◆ Problem to work on
Below this sentence is a listing; return exactly its lines from the one with "port (R272). -/" to the one with "port (R271). -/", both kept, and nothing more.

= = = =

-- ==== Sys2Proof/Machine/Sensors.lean ====
section
/-! DEFINITION. Sensor streams (R271 to R279), capture times (R300, R301), coax and lamp channels (R280 to R285), IMU supplies (R555). -/

namespace Sys2Proof.Machine

/-! ### STREAM_CONFIG -/

/-- Data types accepted (Table 11.2). -/
def dataTypes : List Nat := [0x12, 0x1E, 0x24, 0x2A, 0x2B, 0x2C, 0x2D, 0x2E, 0x2F]

/-- The stream that a STREAM_CONFIG packet spells (Table 11.1). -/
def streamOf (e : Env) : Stream :=
  let p := e.p
  { ctx := p.ctx, opener := e.bob, kind := p.f 3 29 28, port := p.f 3 12 8, vc := p.f 3 7 4, timeSrc := p.f 4 31 30, dt := p.f 4 23 16, lines := p.f 4 15 0
    timeOff := p.word 5, land := p.word 6 + p.f 7 15 0 * 2 ^ 32, slots := p.f 7 31 16, slotBytes := p.word 8, lineBytes := p.f 9 31 16, ether := p.f 9 15 0
    matchUdp := p.b 10 28, vlan := p.f 10 27 16, udp := p.f 10 15 0, batchUs := p.f 11 31 16, spiMode := p.b 12 28, sclk := p.f 12 23 16
    cmd := ((wordBytes [p.word 13, p.word 14]).take (p.f 12 15 8)), readLen := p.f 12 7 0, rateHz := p.f 15 31 16 }

/-- Faults of the fields of a stream, with the word each lies in. -/
def streamFaults (p : Packet) (t : Stream) : List (Bool × Nat) :=
  let a : Bool := t.kind = 0
  let e : Bool := t.kind = 1
  let i : Bool := t.kind = 2
  [ (decide (2 ≤ p.f 3 31 30) || t.kind = 3 || decide (95 < p.f 3 22 16)
      || decide ((if t.kind = 0 then 24 else if t.kind = 1 then 8 else 4) ≤ t.port) || (!a && t.vc ≠ 0), 3),
    (t.timeSrc = 3 || (t.timeSrc = 0 && !a) || (if t.kind = 0 then !dataTypes.contains t.dt else t.dt ≠ 0) || t.lines = 0
      || decide ((if t.kind = 2 then 1 else 8192) < t.lines), 4),
    (t.timeSrc = 0 && t.timeOff ≠ 0, 5), (t.land % 64 ≠ 0, 6), (decide (t.slots < 2) || decide (16 < t.slots), 7),
    (t.slotBytes % 64 ≠ 0 || decide (t.slotBytes < 64 + 64 * ceilDiv t.lines 512 + t.lines * t.lineBytes), 8),
    ((a && t.lineBytes = 0) || (e && (decide (t.lineBytes < 64) || decide (2047 < t.lineBytes))) || (i && t.lineBytes ≠ 0) || (!e && t.ether ≠ 0), 9),
    ((if t.kind = 1 then decide (t.batchUs < 100) else t.batchUs ≠ 0), 11),
    (i && (t.sclk = 0 || decide (24 < t.sclk) || decide (8 < p.f 12 15 8) || t.readLen = 0 || decide (64 < t.readLen)), 12),
    (i && decide (8000 < t.rateHz), 15) ]

/-- Whether two streams are the same flow: port and virtual channel, port and filter, or SPI port (R272). -/
def Stream.sameFlow (a b : Stream) : Bool :=
  a.kind = b.kind && a.port = b.port &&
  (if a.kind = 0 then a.vc = b.vc else if a.kind = 1 then a.ether = b.ether && a.vlan = b.vlan && a.matchUdp = b.matchUdp && a.udp = b.udp else true)

/-- Most streams of a port (R271). -/
def portLimit (kind : Nat) : Nat := if kind = 0 then 4 else if kind = 1 then 16 else 1

def State.setStreamOpt (s : State) (n : Nat) (t : Option Stream) : State :=
  { s with sen := { s.sen with streams := match t with | some x => NMap.put s.sen.streams n x | none => NMap.del s.sen.streams n } }

def streamMasks : Packet → List Nat := fun _ =>
  [fm [(31, 28), (22, 16), (12, 8), (7, 4)], fm [(31, 30), (23, 16), (15, 0)], full, full, full, full, full, fm [(28, 0)], fm [(31, 16)],
   fm [(28, 28), (23, 0)], full, full, fm [(31, 16)]]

= = = =

◆ Reply to the task
/-- Whether two streams are the same flow: port and virtual channel, port and filter, or SPI port (R272). -/
def Stream.sameFlow (a b : Stream) : Bool :=
  a.kind = b.kind && a.port = b.port &&
  (if a.kind = 0 then a.vc = b.vc else if a.kind = 1 then a.ether = b.ether && a.vlan = b.vlan && a.matchUdp = b.matchUdp && a.udp = b.udp else true)

/-- Most streams of a port (R271). -/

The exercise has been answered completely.